I adapted this recipe from Rick Bayless’ “Chili de Árbol Hot Sauce” recipe from his cookbook Authentic Mexican.  Bayless calls for pumpkin seeds in his recipe, but I did not have them in my pantry and compensated by increasing the amount of sesame seeds used in the recipe.  This hot sauce improves with time and will keep for weeks in the fridge. 

1 ¼ ounces dried chiles de árbol
3 tablespoons sesame seeds
generous ¼ teaspoon ground cumin
1/8 teaspoon ground allspice
big pinch of ground cloves
1 teaspoon kosher salt
2 garlic cloves, roughly chopped
¾ cup apple cider vinegar
¾ cup water

Wearing gloves, remove the stems from the chiles de árbol.  Rub the chiles de árbol between your fingers to loosen the seeds then break in half and shake out as many seeds as you can.   Discard the seeds and stems and place the chilies in the blender.

Heat a medium skillet over medium-high heat and add the sesame seeds.  Toast, shaking often, until golden brown.  Remove the skillet from the heat and immediately add the toasted seeds to the blender as well.
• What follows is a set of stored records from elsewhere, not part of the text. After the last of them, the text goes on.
-- ==== Sys2Proof/Tests/Slice0.lean ====
section
/-! SUPPORT. The tests of the model: well-formedness with an ill-formed term for each check, decoding by words
written out from the spec's encodings, one step per vector of spec/95_test_vectors.md, and a witness for
the hypotheses of every statement that has some. Expected results come from spec/95 unless a comment
says otherwise. -/

namespace Sys2Proof.Tests

open Sys2Proof Sys2Proof.Machine

/-! ### The reference configuration (00 R7, 30 R61) and the state `S_boot` (95 section 0) -/

def rcTable : Wcfg where
  swreset := [(0x12, [])]
  dem := [(0x11, [0x03])]
  borderFull := [(0x3C, [0x05])]
  borderPartial := [(0x3C, [0x80])]
  ducPartial := [(0x21, [0x00, 0x80])]
  window := [(0x44, [0x00, 0x01]), (0x45, [0x00, 0x00, 0x01, 0x00])]
  cursor := [(0x4E, [0x00]), (0x4F, [0x00, 0x00])]
  actFull := [(0x22, [0xF7]), (0x20, [])]
  actPartial := [(0x22, [0xFF]), (0x20, [])]
  sleep := [(0x10, [0x01])]
  force := []
  writeCur := 0x24
  writePrev := 0x26

def rc : Cfg where
  width := 10
  height := 2
  initPartial := false
  partialSupported := true
  asyncRuntime := false
  yieldBatch := 1
  pollInterval := 100
  tRstActive := 0
  tRstRecover := 0
  csActive := false
  dcCmd := false
  dcData := true
  rstActive := false
  busyActive := true
  spiMode := 0
  wcfg := rcTable
  lut := []
  busyGroups := [.swreset, .actFull, .actPartial]
  panelLateBusy := false
  hostBase := 0x40000000

def rcAsync : Cfg := { rc with asyncRuntime := true }

/-- The buffer with the four bytes given. -/
def fb4 (a b c d : Byte) : Memory := [(0, a), (1, b), (2, c), (3, d)]

/-- `S_boot` with the buffer given, and every draw answered `true` at first. -/
def boot (c : Cfg) (fb : Memory) : State where
  cfg := c
  regs := { arg0 := 0, arg1 := 0, arg2 := 0, result := 0, fault := 0 }
  refresh := { fsm := .idle, mode := .fullMode, updated := false, complete := false, resultCode := .ok }
  fg := { active := false, op := .construct, prog := [], pc := 0 }
  bg := { active := false, prog := [], pc := 0, inSegment := false, err := false }
  fb := fb
  fbEra := 1
  pins := { cs := true, dc := false, rst := true, sclk := false, mosi := false }
  mon := { asleep := false, fullCfgValid := true, fault := 0 }
  panel := { pbusy := false, ppend := false }
  trace := []
  ctx := .fg
  env := { host := [], rdata := 0, turns := [], answers := [true, false], draws := 0 }

def zeros : State := boot rc (fb4 0 0 0 0)

def withArgs (s : State) (a0 a1 a2 : Word) : State :=
  { s with regs := { s.regs with arg0 := a0, arg1 := a1, arg2 := a2 } }

def withFsm (s : State) (f : Fsm) : State := { s with refresh := { s.refresh with fsm := f } }

def withAnswers (s : State) (bs : List Bool) : State := { s with env := { s.env with answers := bs } }

def onTurn (s : State) (t : Turn) : State := { s with env := { s.env with turns := [t] } }

/-- The host makes one access, and it is its turn. -/
def hostDoes (s : State) (a : Access) : State := { s with env := { s.env with host := [a], turns := [.host] } }

/-- FG runs a program, at its start, and it is its turn. -/
def fgRuns (s : State) (prog : List MicroOp) : State :=
  { s with
    fg := { active := true, op := .host 0x4, prog := prog, pc := 0 }
    env := { s.env with turns := [.fg] } }

/-- BG runs the asynchronous refresh of `rcAsync` from a pc of it (95 W3), and it is its turn. -/
def bgAt (pc : Nat) (inSegment updated complete : Bool) (fsm : Fsm) : State :=
  let s := boot rcAsync (fb4 0x80 0 0 0)
  { s with
    refresh := { s.refresh with fsm := fsm, updated := updated, complete := complete }
    bg := { active := true, prog := rcAsync.pFullAsync, pc := pc, inSegment := inSegment, err := false }
    ctx := .bg
    env := { s.env with turns := [.bg] } }

/-- The next state of an outcome, or the state given. -/
def nextOr (s : State) : Result → State
  | .next t => t
  | .fault _ | .refused _ => s

def isNext : Result → Bool
  | .next _ => true
  | .fault _ | .refused _ => false

theorem next_of {s : State} {r : Result} (h : isNext r = true) : r = .next (nextOr s r) := by
  cases r <;> simp [isNext, nextOr] at h ⊢

/-- The state that an instruction leaves. -/
def ran (i : Instr) (s : State) : State := nextOr s (exec i s)

/-- The state that a step leaves. -/
def stepped (s : State) : State := nextOr s (step s)

/-! ### Well-formedness: a well-formed term, and an ill-formed one for each check -/

theorem test_wf_rc : rc.wf = true := by decide
theorem test_wf1_width : Cfg.wf { rc with width := 0 } = false := by decide
theorem test_wf1_height : Cfg.wf { rc with height := 65536 } = false := by decide
theorem test_wf2_batch : Cfg.wf { rc with yieldBatch := 3 } = false := by decide
theorem test_wf3_partial : Cfg.wf { rc with initPartial := true, partialSupported := false } = false := by decide
theorem test_wf4_border : Cfg.wf { rc with wcfg := { rcTable with borderPartial := [(0x3C, [0x05])] } } = false := by
  decide
theorem test_wf5_registers : Cfg.wf { rc with wcfg := { rcTable with writePrev := 0x24 } } = false := by decide
theorem test_wf6_group : Cfg.wf { rc with wcfg := { rcTable with cursor := [] } } = false := by decide
theorem test_wf_row : Instr.wellFormed rc (.uopRow .fb 1) = true ∧ Instr.wellFormed rc (.uopRow .fb 2) = false := by
  decide
theorem test_wf_set : Instr.wellFormed rc (.uopSet [.fsm .idle, .complete true]) = true
    ∧ Instr.wellFormed rc (.uopSet [.updated true, .updated false]) = false := by decide
theorem test_wf_highBits : Instr.wellFormed rc (.reservedHighBits 1 4) = true
    ∧ Instr.wellFormed rc (.reservedHighBits 0 4) = false := by decide

/-! ### Decoding: every constructor from a word written out -/

/-- 30 R56's table, and the reserved words of 95 E2 to E6. -/
theorem test_decode_hostWords :
    [0x1#32, 0x2#32, 0x3#32, 0x4#32, 0x5#32, 0x6#32, 0x7#32, 0x8#32, 0x9#32, 0xA#32, 0xB#32, 0xC#32, 0xD#32,
        0x0#32, 0xE#32, 0xF#32, 0x14#32, 0x80000001#32].map decodeHostWord
      = [.initFull, .selectFull, .selectPartial, .showRefresh, .clear, .sleep, .reset, .waitReady, .setPixel, .getPixel,
        .fill, .readByte, .writeByte, .reservedOp0, .reservedOpE, .reservedOpF, .reservedHighBits 0x0000001 0x4,
        .reservedHighBits 0x8000000 0x1] := by decide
Add the ground cumin, allspice, cloves, salt, garlic, and apple cider vinegar to the blender.  Puree for several minutes, scraping down the blender, as needed until a smooth paste forms.

Scrape the paste into a fine mesh strainer over a bowl and use a rubber spatula to press the liquid through it.  Continue until all of the liquid has been pressed through the strainer and discard the chili skins, seeds, and other solids left in the strainer.

Add ¾ cup water to the chili liquid and stir to combine.  Store in a mason jar or glass bottle in the refrigerator.  Let the flavors meld for at least 24 hours before serving.  Add with caution to your food; this sauce is spicy!